[Task goal] Up to and including the line with "uid := slice id 3 (3 + uidLen)", restate the material below word for word, beginning with its first line.

[Listed records]
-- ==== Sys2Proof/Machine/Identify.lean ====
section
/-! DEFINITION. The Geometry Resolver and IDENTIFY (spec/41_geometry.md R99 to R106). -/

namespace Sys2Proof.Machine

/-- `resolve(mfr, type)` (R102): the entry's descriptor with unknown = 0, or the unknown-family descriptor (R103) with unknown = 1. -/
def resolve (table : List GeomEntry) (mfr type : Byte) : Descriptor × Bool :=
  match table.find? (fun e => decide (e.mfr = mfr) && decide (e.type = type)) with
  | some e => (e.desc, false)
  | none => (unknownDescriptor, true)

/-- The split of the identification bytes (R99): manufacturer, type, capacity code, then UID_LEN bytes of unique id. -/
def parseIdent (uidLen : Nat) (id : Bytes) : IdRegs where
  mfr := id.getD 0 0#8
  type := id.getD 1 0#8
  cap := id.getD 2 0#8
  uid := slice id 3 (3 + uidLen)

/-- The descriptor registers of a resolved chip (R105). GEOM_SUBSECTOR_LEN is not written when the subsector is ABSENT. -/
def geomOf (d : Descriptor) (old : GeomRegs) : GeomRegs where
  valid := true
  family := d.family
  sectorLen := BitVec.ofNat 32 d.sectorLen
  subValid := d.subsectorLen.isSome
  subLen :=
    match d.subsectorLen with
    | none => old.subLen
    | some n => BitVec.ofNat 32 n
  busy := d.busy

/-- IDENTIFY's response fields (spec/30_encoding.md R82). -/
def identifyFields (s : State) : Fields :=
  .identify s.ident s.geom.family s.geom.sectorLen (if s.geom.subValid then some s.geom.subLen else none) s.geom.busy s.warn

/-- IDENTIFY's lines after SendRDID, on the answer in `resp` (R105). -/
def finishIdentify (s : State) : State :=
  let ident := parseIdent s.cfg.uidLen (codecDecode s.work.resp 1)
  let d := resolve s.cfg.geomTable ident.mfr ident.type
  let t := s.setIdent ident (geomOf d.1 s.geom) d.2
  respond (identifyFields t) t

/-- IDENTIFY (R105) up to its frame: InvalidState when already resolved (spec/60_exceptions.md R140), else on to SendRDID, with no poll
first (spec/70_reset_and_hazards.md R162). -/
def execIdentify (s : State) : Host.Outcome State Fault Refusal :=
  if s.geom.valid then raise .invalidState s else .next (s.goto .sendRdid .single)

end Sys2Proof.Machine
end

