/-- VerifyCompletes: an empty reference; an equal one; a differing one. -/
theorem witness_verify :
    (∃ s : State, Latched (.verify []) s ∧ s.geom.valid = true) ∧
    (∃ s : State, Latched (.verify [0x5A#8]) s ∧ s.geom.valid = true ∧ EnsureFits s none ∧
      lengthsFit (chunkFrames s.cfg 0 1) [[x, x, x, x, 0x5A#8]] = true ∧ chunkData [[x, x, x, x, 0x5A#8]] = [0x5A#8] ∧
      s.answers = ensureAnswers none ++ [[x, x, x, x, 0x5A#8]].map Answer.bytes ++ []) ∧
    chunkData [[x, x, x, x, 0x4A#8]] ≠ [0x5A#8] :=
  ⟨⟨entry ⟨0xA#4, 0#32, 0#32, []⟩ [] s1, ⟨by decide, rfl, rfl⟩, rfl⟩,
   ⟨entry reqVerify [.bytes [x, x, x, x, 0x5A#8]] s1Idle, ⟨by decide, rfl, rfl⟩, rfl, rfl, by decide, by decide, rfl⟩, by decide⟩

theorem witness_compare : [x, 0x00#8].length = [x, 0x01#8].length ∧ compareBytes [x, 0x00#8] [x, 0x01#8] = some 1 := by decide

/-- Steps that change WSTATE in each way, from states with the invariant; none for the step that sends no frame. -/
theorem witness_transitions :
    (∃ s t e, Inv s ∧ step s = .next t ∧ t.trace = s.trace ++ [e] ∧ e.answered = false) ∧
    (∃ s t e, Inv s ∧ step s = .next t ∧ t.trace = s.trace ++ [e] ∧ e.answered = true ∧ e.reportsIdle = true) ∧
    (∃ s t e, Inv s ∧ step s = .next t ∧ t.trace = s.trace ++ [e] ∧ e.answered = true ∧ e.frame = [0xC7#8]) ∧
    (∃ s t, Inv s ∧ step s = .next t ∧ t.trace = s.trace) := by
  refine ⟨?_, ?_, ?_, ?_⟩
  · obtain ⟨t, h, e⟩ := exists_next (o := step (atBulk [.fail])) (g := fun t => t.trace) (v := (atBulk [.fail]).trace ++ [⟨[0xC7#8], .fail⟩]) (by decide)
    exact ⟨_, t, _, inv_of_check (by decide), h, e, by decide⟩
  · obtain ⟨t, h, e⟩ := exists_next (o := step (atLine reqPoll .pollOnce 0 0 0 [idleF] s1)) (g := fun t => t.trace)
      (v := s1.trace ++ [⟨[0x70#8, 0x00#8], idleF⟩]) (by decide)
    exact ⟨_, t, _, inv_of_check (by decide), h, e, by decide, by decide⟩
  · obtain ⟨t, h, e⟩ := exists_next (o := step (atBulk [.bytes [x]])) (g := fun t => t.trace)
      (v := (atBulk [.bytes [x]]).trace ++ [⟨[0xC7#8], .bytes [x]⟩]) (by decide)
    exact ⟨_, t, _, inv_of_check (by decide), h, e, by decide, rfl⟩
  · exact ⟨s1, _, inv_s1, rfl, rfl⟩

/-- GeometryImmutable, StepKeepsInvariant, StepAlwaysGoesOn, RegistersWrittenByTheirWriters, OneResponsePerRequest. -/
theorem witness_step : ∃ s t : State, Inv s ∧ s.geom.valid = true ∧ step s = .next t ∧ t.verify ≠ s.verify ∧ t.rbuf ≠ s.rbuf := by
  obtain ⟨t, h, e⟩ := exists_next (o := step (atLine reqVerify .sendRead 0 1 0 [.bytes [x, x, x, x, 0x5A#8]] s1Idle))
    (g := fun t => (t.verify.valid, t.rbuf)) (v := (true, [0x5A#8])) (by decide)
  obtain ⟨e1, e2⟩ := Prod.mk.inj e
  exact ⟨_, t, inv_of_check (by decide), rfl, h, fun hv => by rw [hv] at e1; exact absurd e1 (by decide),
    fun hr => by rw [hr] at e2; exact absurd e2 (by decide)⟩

[Task output]
-- ==== Sys2Proof/Machine/Identify.lean ====
section
/-! DEFINITION. The Geometry Resolver and IDENTIFY (spec/41_geometry.md R99 to R106). -/

namespace Sys2Proof.Machine

/-- `resolve(mfr, type)` (R102): the entry's descriptor with unknown = 0, or the unknown-family descriptor (R103) with unknown = 1. -/
def resolve (table : List GeomEntry) (mfr type : Byte) : Descriptor × Bool :=
  match table.find? (fun e => decide (e.mfr = mfr) && decide (e.type = type)) with
  | some e => (e.desc, false)
  | none => (unknownDescriptor, true)

/-- The split of the identification bytes (R99): manufacturer, type, capacity code, then UID_LEN bytes of unique id. -/
def parseIdent (uidLen : Nat) (id : Bytes) : IdRegs where
  mfr := id.getD 0 0#8
  type := id.getD 1 0#8
  cap := id.getD 2 0#8
  uid := slice id 3 (3 + uidLen)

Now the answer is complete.